Ahhh….all is good in the bubble. Repulsor is gone. Betty’s happy for her reasons…Joel and wife happy for theirs. But it’s not over, oh no.

For the last 18 months, apparently Repulsor has been shopping the condos available in the Bubble. Not sure if I’ve mentioned exact size before, but we’ve got more than 300 units here. That means, in the last 18 months, no fewer than 50 units have gone on the market. Granted, because this complex was built in the late 70s, there’s a lot of Brady Bunch material out here. But there are also a good number of beautifully updated units that have come and gone in the market.

None of these have interested Repulsor.  Until. The unit RIGHT NEXT DOOR to Joel and his new wife became available. Repulsor bought it after less than two days on the market. I approached the seller and asked if they would consider allowing me to pay their mortgage for the next 4 months if they would just consider holding out for a buyer other than Repulsor. Unfortunately, no deal. I would, however, place money that Joel and his wife will put their place on the market in the next few months.

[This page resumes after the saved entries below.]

-- ==== Sys2Proof/Certificates/Slice0/Obligations.lean ====
section
/-! DEFINITION. The statements for the provers. A state `t` "with fields put back" equal to `s` says that every
other field of `t` is that of `s`. -/

open Sys2Proof Sys2Proof.Machine

/-! ### Encoding (spec/30_encoding.md) -/

/-- R65, R70 to R78: decoding an encoded operation gives it back, every operand at every value. -/
def Obligations.DecodeOfEncode : Prop := ∀ i : Instr, decode (encode i) = .ok i

/-- R65 "unused bits must be 0": a triple that decodes is the encoding of what it decodes to. R65 says so of header
bits and of a host command's `arg1`; that a micro-operation's unused argument word must be 0 too is the model's
reading (log 22, DEDUCED). -/
def Obligations.EncodeOfDecode : Prop := ∀ (t : Triple) (i : Instr), decode t = .ok i → encode i = t

/-- R68, line by line; INVALID is `none`. -/
def Obligations.CmdDecodesHostCommandsOnly : Prop :=
  ∀ w arg0 : Word,
    (match decodeCmd w arg0 with
      | .ok i => some i
      | .error _ => none) =
      if w.extractLsb' 24 8 = 0x01 ∧ w.extractLsb' 16 4 = 0 then
        some (.regdev (w.extractLsb' 20 4) (w.extractLsb' 8 8) (w.extractLsb' 0 8) arg0)
      else if w.extractLsb' 24 8 = 0x02 ∧ w.extractLsb' 0 20 = 0 then
        some (.submit (w.extractLsb' 20 4) arg0)
      else if w.extractLsb' 24 8 = 0x03 ∧ w.extractLsb' 0 20 = 0 then
        some (.submitAtomic (w.extractLsb' 20 4) arg0)
      else none

/-- Words of 95_test_vectors.md section 2.1. -/
def Obligations.SpecWordsDecode : Prop :=
  decode { header := 0x01100803, arg0 := 0x0007A120, arg1 := 0 } = .ok (.regdev 1 8 3 500000) ∧
  decode { header := 0x03100000, arg0 := 0x00001400, arg1 := 0 } = .ok (.submitAtomic 1 0x1400) ∧
  decode { header := 0x82000002, arg0 := 0x00000020, arg1 := 0 } = .ok (.gpioDir 2 0x20) ∧
  decode { header := 0x90000580, arg0 := 0, arg1 := 0 } = .ok (.shiftByte true false true 0x80) ∧
  decode { header := 0x91100108, arg0 := 0x000000A5, arg1 := 0 } = .ok (.shiftWord 1 true 8 0xA5) ∧
  decode { header := 0xC1100000, arg0 := 0x00001200, arg1 := 0 } = .ok (.complete 1 0x1200) ∧
  decodeCmd 0x9000019F 0 = .error .notAHostCommand ∧ decodeCmd 0x02000001 0 = .error .mustBeZero

/-! ### Steps and commands (00_scope R8, 30_encoding R65, 10_state R23) -/

/-- A step takes the head of the agenda and is that agent's move: an access to the register window, a host store or a
worker turn does what `readReg`, `writeReg`, `hostStore` and WORKER_STEP do, and one that issues a decodable triple
runs exactly that operation, with a host command's `arg0` in ARG0 (R65, R221). With an empty agenda the atomic caller
goes on, else an owed RESULT is written, else the worker has its turn. That a step takes the head of an agenda, what it
does with an empty one, and that it can issue a micro-operation by itself, is the model's choice (log 4, DESIGN
CHOICE): R65 makes a micro-operation's triple only a name. -/
def Obligations.StepRunsIssuedOperation : Prop :=
  (∀ (s : State) (header arg0 arg1 : Word) (rest : List Action) (i : Instr),
    s.agenda = .issue header arg0 arg1 :: rest →
    decode { header := header, arg0 := arg0, arg1 := arg1 } = .ok i →
    step s = exec i (if hostClass header then { s with agenda := rest, arg0 := arg0 }
      else { s with agenda := rest })) ∧
  (∀ (s : State) (a : Action) (rest : List Action), s.agenda = a :: rest → step s = act a { s with agenda := rest }) ∧
  (∀ (s : State) (off : Word) (width : Nat) (rest : List Action), s.agenda = .readReg off width :: rest →
    step s = readReg off width { s with agenda := rest }) ∧
  (∀ (s : State) (off v : Word) (width : Nat) (rest : List Action), s.agenda = .writeReg off width v :: rest →
    step s = writeReg off width v { s with agenda := rest }) ∧
  (∀ (s : State) (a : Word) (v : Byte) (rest : List Action), s.agenda = .store a v :: rest →
    step s = .next (hostStore a v { s with agenda := rest })) ∧
  (∀ (s : State) (rest : List Action), s.agenda = .worker :: rest →
    step s = exec .workerStep { s with agenda := rest }) ∧
  (∀ s : State, s.agenda = [] →
    step s = if s.caller ≠ .idle then act .caller s
      else if s.answers ≠ [] then act (.answer 0) s else exec .workerStep s)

And I go back to playing “dodge the repulsor” when walking the dog…..

I might never sleep again

Published February 2, 2010 by Betty

Most nights it’s a struggle for me to stay up much past 10:00pm. You see, I awake each morning around 5:30, both midweek and weekend. On Monday nights, however, when the new season of Anthony Bourdain’s No Reservations rolls out, I do everything in my power to stay awake until 11:00pm to watch a new episode.

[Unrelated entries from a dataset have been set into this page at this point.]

/-! ### setResult -/

@[simp] theorem setResult_cfg (w : Word) : (setResult w s).cfg = s.cfg := rfl
@[simp] theorem setResult_mem (w : Word) : (setResult w s).mem = s.mem := rfl
@[simp] theorem setResult_trace (w : Word) : (setResult w s).trace = s.trace := rfl
@[simp] theorem setResult_lineScript (w : Word) : (setResult w s).lineScript = s.lineScript := rfl
@[simp] theorem setResult_draws (w : Word) : (setResult w s).draws = s.draws := rfl
@[simp] theorem setResult_raced (w : Word) : (setResult w s).raced = s.raced := rfl
@[simp] theorem setResult_agenda (w : Word) : (setResult w s).agenda = s.agenda := rfl
@[simp] theorem setResult_gpioOut (w : Word) : (setResult w s).gpioOut = s.gpioOut := rfl
@[simp] theorem setResult_gpioPP (w : Word) : (setResult w s).gpioPP = s.gpioPP := rfl
@[simp] theorem setResult_gpioOD (w : Word) : (setResult w s).gpioOD = s.gpioOD := rfl
@[simp] theorem setResult_srTx (w : Word) : (setResult w s).srTx = s.srTx := rfl
@[simp] theorem setResult_srRx (w : Word) : (setResult w s).srRx = s.srRx := rfl
@[simp] theorem setResult_hwCtrl (w : Word) : (setResult w s).hwCtrl = s.hwCtrl := rfl
@[simp] theorem setResult_bitCnt (w : Word) : (setResult w s).bitCnt = s.bitCnt := rfl
@[simp] theorem setResult_latch (w : Word) : (setResult w s).latch = s.latch := rfl
@[simp] theorem setResult_pos (w : Word) : (setResult w s).pos = s.pos := rfl
@[simp] theorem setResult_speed (w : Word) : (setResult w s).speed = s.speed := rfl
@[simp] theorem setResult_heldCs (w : Word) : (setResult w s).heldCs = s.heldCs := rfl
@[simp] theorem setResult_inflight (w : Word) : (setResult w s).inflight = s.inflight := rfl
@[simp] theorem setResult_queue (w : Word) : (setResult w s).queue = s.queue := rfl
@[simp] theorem setResult_busy (w : Word) : (setResult w s).busy = s.busy := rfl
@[simp] theorem setResult_worker (w : Word) : (setResult w s).worker = s.worker := rfl
@[simp] theorem setResult_caller (w : Word) : (setResult w s).caller = s.caller := rfl
@[simp] theorem setResult_answers (w : Word) : (setResult w s).answers = s.answers := rfl
@[simp] theorem setResult_seq (w : Word) : (setResult w s).seq = s.seq := rfl
@[simp] theorem setResult_ret (w : Word) : (setResult w s).ret = s.ret := rfl
@[simp] theorem setResult_devs (w : Word) : (setResult w s).devs = s.devs := rfl
@[simp] theorem setResult_arg0 (w : Word) : (setResult w s).arg0 = s.arg0 := rfl
@[simp] theorem setResult_result (w : Word) : (setResult w s).result = w := rfl
@[simp] theorem setResult_compIe (w : Word) : (setResult w s).compIe = s.compIe := rfl
@[simp] theorem setResult_comp (w : Word) : (setResult w s).comp = s.comp := rfl
@[simp] theorem setResult_busData (w : Word) : (setResult w s).busData = s.busData := rfl
@[simp] theorem setResult_misconfigured (w : Word) : (setResult w s).misconfigured = s.misconfigured := rfl


/-! ### popCompletion -/

@[simp] theorem popCompletion_cfg : (popCompletion s).cfg = s.cfg := rfl
@[simp] theorem popCompletion_mem : (popCompletion s).mem = s.mem := rfl
@[simp] theorem popCompletion_trace : (popCompletion s).trace = s.trace := rfl
@[simp] theorem popCompletion_lineScript : (popCompletion s).lineScript = s.lineScript := rfl
@[simp] theorem popCompletion_draws : (popCompletion s).draws = s.draws := rfl
@[simp] theorem popCompletion_raced : (popCompletion s).raced = s.raced := rfl
@[simp] theorem popCompletion_agenda : (popCompletion s).agenda = s.agenda := rfl
@[simp] theorem popCompletion_gpioOut : (popCompletion s).gpioOut = s.gpioOut := rfl
@[simp] theorem popCompletion_gpioPP : (popCompletion s).gpioPP = s.gpioPP := rfl
@[simp] theorem popCompletion_gpioOD : (popCompletion s).gpioOD = s.gpioOD := rfl
@[simp] theorem popCompletion_srTx : (popCompletion s).srTx = s.srTx := rfl
@[simp] theorem popCompletion_srRx : (popCompletion s).srRx = s.srRx := rfl
@[simp] theorem popCompletion_hwCtrl : (popCompletion s).hwCtrl = s.hwCtrl := rfl
@[simp] theorem popCompletion_bitCnt : (popCompletion s).bitCnt = s.bitCnt := rfl
@[simp] theorem popCompletion_latch : (popCompletion s).latch = s.latch := rfl
@[simp] theorem popCompletion_pos : (popCompletion s).pos = s.pos := rfl
@[simp] theorem popCompletion_speed : (popCompletion s).speed = s.speed := rfl
@[simp] theorem popCompletion_heldCs : (popCompletion s).heldCs = s.heldCs := rfl
@[simp] theorem popCompletion_inflight : (popCompletion s).inflight = s.inflight := rfl
@[simp] theorem popCompletion_queue : (popCompletion s).queue = s.queue := rfl
@[simp] theorem popCompletion_busy : (popCompletion s).busy = s.busy := rfl
@[simp] theorem popCompletion_worker : (popCompletion s).worker = s.worker := rfl
@[simp] theorem popCompletion_caller : (popCompletion s).caller = s.caller := rfl
@[simp] theorem popCompletion_answers : (popCompletion s).answers = s.answers := rfl
@[simp] theorem popCompletion_seq : (popCompletion s).seq = s.seq := rfl
@[simp] theorem popCompletion_ret : (popCompletion s).ret = s.ret := rfl
@[simp] theorem popCompletion_devs : (popCompletion s).devs = s.devs := rfl
@[simp] theorem popCompletion_arg0 : (popCompletion s).arg0 = s.arg0 := rfl
@[simp] theorem popCompletion_result : (popCompletion s).result = s.result := rfl
@[simp] theorem popCompletion_compIe : (popCompletion s).compIe = s.compIe := rfl
@[simp] theorem popCompletion_comp : (popCompletion s).comp = s.comp.tail := rfl
@[simp] theorem popCompletion_busData : (popCompletion s).busData = s.busData := rfl
@[simp] theorem popCompletion_misconfigured : (popCompletion s).misconfigured = s.misconfigured := rfl
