-- ==== Sys2Proof/Laws/Encoding.lean ====
section
/-! SUPPORT. The fields of a header built from its fields, and what the header keeps of each. -/

namespace Sys2Proof

@[simp] theorem opField_mkHeader (op : BitVec 8) (dev : Slot) (imm : BitVec 20) :
    opField (mkHeader op dev imm) = op := by
  unfold opField mkHeader
  ext i hi
  simp only [BitVec.getElem_extractLsb', BitVec.getLsbD_append]
  have h1 : ¬ 24 + i < 20 := by omega
  have h2 : ¬ 24 + i - 20 < 4 := by omega
  have h3 : 24 + i - 20 - 4 = i := by omega
  simp [h1, h2, h3, hi]

@[simp] theorem devField_mkHeader (op : BitVec 8) (dev : Slot) (imm : BitVec 20) :
    devField (mkHeader op dev imm) = dev := by
  unfold devField mkHeader
  ext i hi
  simp only [BitVec.getElem_extractLsb', BitVec.getLsbD_append]
  have h1 : ¬ 20 + i < 20 := by omega
  have h2 : 20 + i - 20 = i := by omega
  simp [h2, hi]

@[simp] theorem immField_mkHeader (op : BitVec 8) (dev : Slot) (imm : BitVec 20) :
    immField (mkHeader op dev imm) = imm := by
  unfold immField mkHeader
  ext i hi
  simp only [BitVec.getElem_extractLsb', BitVec.getLsbD_append]
  simp [hi]

/-- A header is its three fields. -/
theorem mkHeader_fields (h : Word) : mkHeader (opField h) (devField h) (immField h) = h := by
  unfold opField devField immField mkHeader
  ext i hi
  simp only [BitVec.getElem_append, BitVec.getElem_extractLsb']
  by_cases h1 : i < 20
  · simp [h1, hi]
  · by_cases h2 : i - 20 < 4
    · simp [h1, h2, show 20 + (i - 20) = i by omega, hi]
    · simp [h1, h2, show 24 + (i - 20 - 4) = i by omega, hi]

/-- The bits of a header, field by field. -/
theorem getElem_mkHeader (op : BitVec 8) (dev : Slot) (imm : BitVec 20) (i : Nat) (hi : i < 32) :
    (mkHeader op dev imm)[i] =
      if i < 20 then imm.getLsbD i else if i < 24 then dev.getLsbD (i - 20) else op.getLsbD (i - 24) := by
  have key : ∀ j, i = j → (mkHeader op dev imm).getLsbD j = (mkHeader op dev imm)[i] := by
    rintro _ rfl; exact BitVec.getLsbD_eq_getElem hi
  rw [← key i rfl]
  unfold mkHeader
  simp only [BitVec.getLsbD_append]
  by_cases h1 : i < 20
  · simp [h1]
  · by_cases h2 : i < 24
    · simp [h1, h2, show i - 20 < 4 by omega]
    · simp [h1, h2, show ¬ i - 20 < 4 by omega, show i - 20 - 4 = i - 24 by omega]

end Sys2Proof
end

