-- ==== Sys2Proof/Laws/PerInstr.lean ====
section
/-! SUPPORT. A statement about every operation as syntax, one lemma per constructor: its encoded header fits
its row of spec/opcode_table.json (spec/30_encoding.md R70 to R78). -/

namespace Sys2Proof.Laws

/-- The header of the encoded operation has the row's fixed bits. -/
def TableFit.Statement (i : Instr) : Prop := (encode i).header &&& (tableRow i).2 = (tableRow i).1

/-- Masking a header masks its three fields. -/
theorem mkHeader_and (op : BitVec 8) (dev : Slot) (imm : BitVec 20) (m : Word) :
    mkHeader op dev imm &&& m = mkHeader (op &&& opField m) (dev &&& devField m) (imm &&& immField m) := by
  conv_lhs => rw [← mkHeader_fields m]
  exact BitVec.and_append.trans (congrArg (· ++ (imm &&& immField m)) BitVec.and_append)

/-- A row whose only free header field is `dev`. -/
theorem mkHeader_and_dev (op : BitVec 8) (dev : Slot) :
    mkHeader op dev 0 &&& 0xFF0FFFFF = mkHeader op 0 0 := by
  have h1 : opField 0xFF0FFFFF = BitVec.allOnes 8 := by decide
  have h2 : devField 0xFF0FFFFF = 0 := by decide
  rw [mkHeader_and, h1, h2, BitVec.and_allOnes]
  simp

theorem TableFit.regdev (dev : Slot) (bpw mode : Byte) (hz : Word) :
    TableFit.Statement (.regdev dev bpw mode hz) := by
  simp only [TableFit.Statement, encode, tableRow, mkHeader_and]
  have h1 : dev &&& devField 0xFF0F0000 = 0 := by
    rw [show devField 0xFF0F0000 = 0 from by decide]; simp
  have h2 : (0#4 ++ bpw ++ mode) &&& immField 0xFF0F0000 = 0 := by
    ext i hi
    simp only [immField, BitVec.getElem_and, BitVec.getElem_append, BitVec.getElem_extractLsb']
    interval_cases i <;> simp
  rw [h1, h2]; decide

theorem TableFit.submit (dev : Slot) (msg : Word) :
    TableFit.Statement (.submit dev msg) :=
  (mkHeader_and_dev _ dev).trans rfl

theorem TableFit.submitAtomic (dev : Slot) (msg : Word) :
    TableFit.Statement (.submitAtomic dev msg) :=
  (mkHeader_and_dev _ dev).trans rfl

theorem TableFit.gpioSet (high low : Word) :
    TableFit.Statement (.gpioSet high low) := by
  show mkHeader 0x80 0 0 &&& 0xFFFFFFFF = 0x80000000
  decide

theorem TableFit.gpioGet :
    TableFit.Statement .gpioGet := by
  show mkHeader 0x81 0 0 &&& 0xFFFFFFFF = 0x81000000
  decide

theorem TableFit.gpioDir (direction : BitVec 2) (mask : Word) :
    TableFit.Statement (.gpioDir direction mask) := by
  simp only [TableFit.Statement, encode, tableRow, mkHeader_and]
  have h2 : (0#18 ++ direction) &&& immField 0xFFFFFFFC = 0 := by
    ext i hi
    simp only [immField, BitVec.getElem_and, BitVec.getElem_append, BitVec.getElem_extractLsb']
    interval_cases i <;> simp
  rw [h2]; decide

theorem TableFit.delay (ns : Word) :
    TableFit.Statement (.delay ns) := by
  show mkHeader 0x88 0 0 &&& 0xFFFFFFFF = 0x88000000
  decide

theorem TableFit.shiftByte (cpha cpol wantRx : Bool) (tx : Byte) :
    TableFit.Statement (.shiftByte cpha cpol wantRx tx) := by
  simp only [TableFit.Statement, encode, tableRow, mkHeader_and]
  have h2 : (0#9 ++ BitVec.ofBool cpha ++ BitVec.ofBool cpol ++ BitVec.ofBool wantRx ++ tx) &&&
      immField 0xFFFFF800 = 0 := by
    ext i hi
    simp only [immField, BitVec.getElem_and, BitVec.getElem_append, BitVec.getElem_extractLsb']
    interval_cases i <;> simp
  rw [h2]; decide

theorem TableFit.shiftWord (cs : Slot) (cpol : Bool) (count : BitVec 6) (tx : Word) :
    TableFit.Statement (.shiftWord cs cpol count tx) := by
  simp only [TableFit.Statement, encode, tableRow, mkHeader_and]
  have h1 : cs &&& devField 0xFF0FFEC0 = 0 := by
    rw [show devField 0xFF0FFEC0 = 0 from by decide]; simp
  have h2 : (0#11 ++ BitVec.ofBool cpol ++ 0#2 ++ count) &&& immField 0xFF0FFEC0 = 0 := by
    ext i hi
    simp only [immField, BitVec.getElem_and, BitVec.getElem_append, BitVec.getElem_extractLsb']
    interval_cases i <;> simp
  rw [h1, h2]; decide

theorem TableFit.xfer (dev : Slot) (desc : Word) :
    TableFit.Statement (.xfer dev desc) :=
  (mkHeader_and_dev _ dev).trans rfl

theorem TableFit.setSpeed (hz : Word) :
    TableFit.Statement (.setSpeed hz) := by
  show mkHeader 0xA0 0 0 &&& 0xFFFFFFFF = 0xA0000000
  decide

theorem TableFit.csAssert (dev : Slot) :
    TableFit.Statement (.csAssert dev) :=
  (mkHeader_and_dev _ dev).trans rfl

theorem TableFit.csDeassert (dev : Slot) :
    TableFit.Statement (.csDeassert dev) :=
  (mkHeader_and_dev _ dev).trans rfl

theorem TableFit.processMsg (dev : Slot) (msg : Word) :
    TableFit.Statement (.processMsg dev msg) :=
  (mkHeader_and_dev _ dev).trans rfl

theorem TableFit.workerStep :
    TableFit.Statement .workerStep := by
  show mkHeader 0xC0 0 0 &&& 0xFFFFFFFF = 0xC0000000
  decide

theorem TableFit.complete (dev : Slot) (msg : Word) :
    TableFit.Statement (.complete dev msg) :=
  (mkHeader_and_dev _ dev).trans rfl

end Sys2Proof.Laws
end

Last night I had no problem keeping my eyes open. Actually, that’s not entirely true. I did fall asleep around 9:45pm. The lights were off but I had the television tuned to the Travel Channel. For some reason, I woke out of a dead sleep at 10:15pm, looked to my right where I have a mirrored jewelry cabinet mounted to the wall and had the shock of my life. Running up the mirror was the biggest goddamned spider I’ve ever seen in my life.

It seemed to be the size of a tarantula, although not as fat and hairy. I searched the internet high and low this morning and this is the closest I’ve come to what that motherfucking monster looked like:

Yes, I swear it was that big. But just as quickly as I saw it, the thing disappeared. Did I imagine it?  I will admit, my vision without corrective lenses is 20/400, but I could swear I heard its legs clicking as it ran up the mirror. Within seconds I was out of bed, lights AND eyeglasses on. However, I could not find it. (Admittedly, I did not try very hard. Couldn’t decide if it was worse to confront or worse to go insane.) The jewelry cabinet is just a few inches from the window with its curtains and blinds. So I began hitting the curtains with my slipper. Of course, it also could have disappeared into the jewelry cabinet, so I started pounding on that. I’ve not yet had the nerve to open it.

Again, I have to wonder, did I imagine it? I was absolutely not under the influence of anything last night (unless you count chocolate – I did have two of those little Dove dark chocolate squares.) On a positive note, for the first time in recent memory, I had no problem whatsoever staying up for the entire episode of No Reservations but my eyes barely registered the tv screen. I spent the next several hours scanning every inch of wall around me. When I eventually closed my eyes, I didn’t really sleep, so I’m running on empty right now.

Does anyone know anything about spiders in New England? Is it even possible that this thing was real? And where/how will I sleep tonight?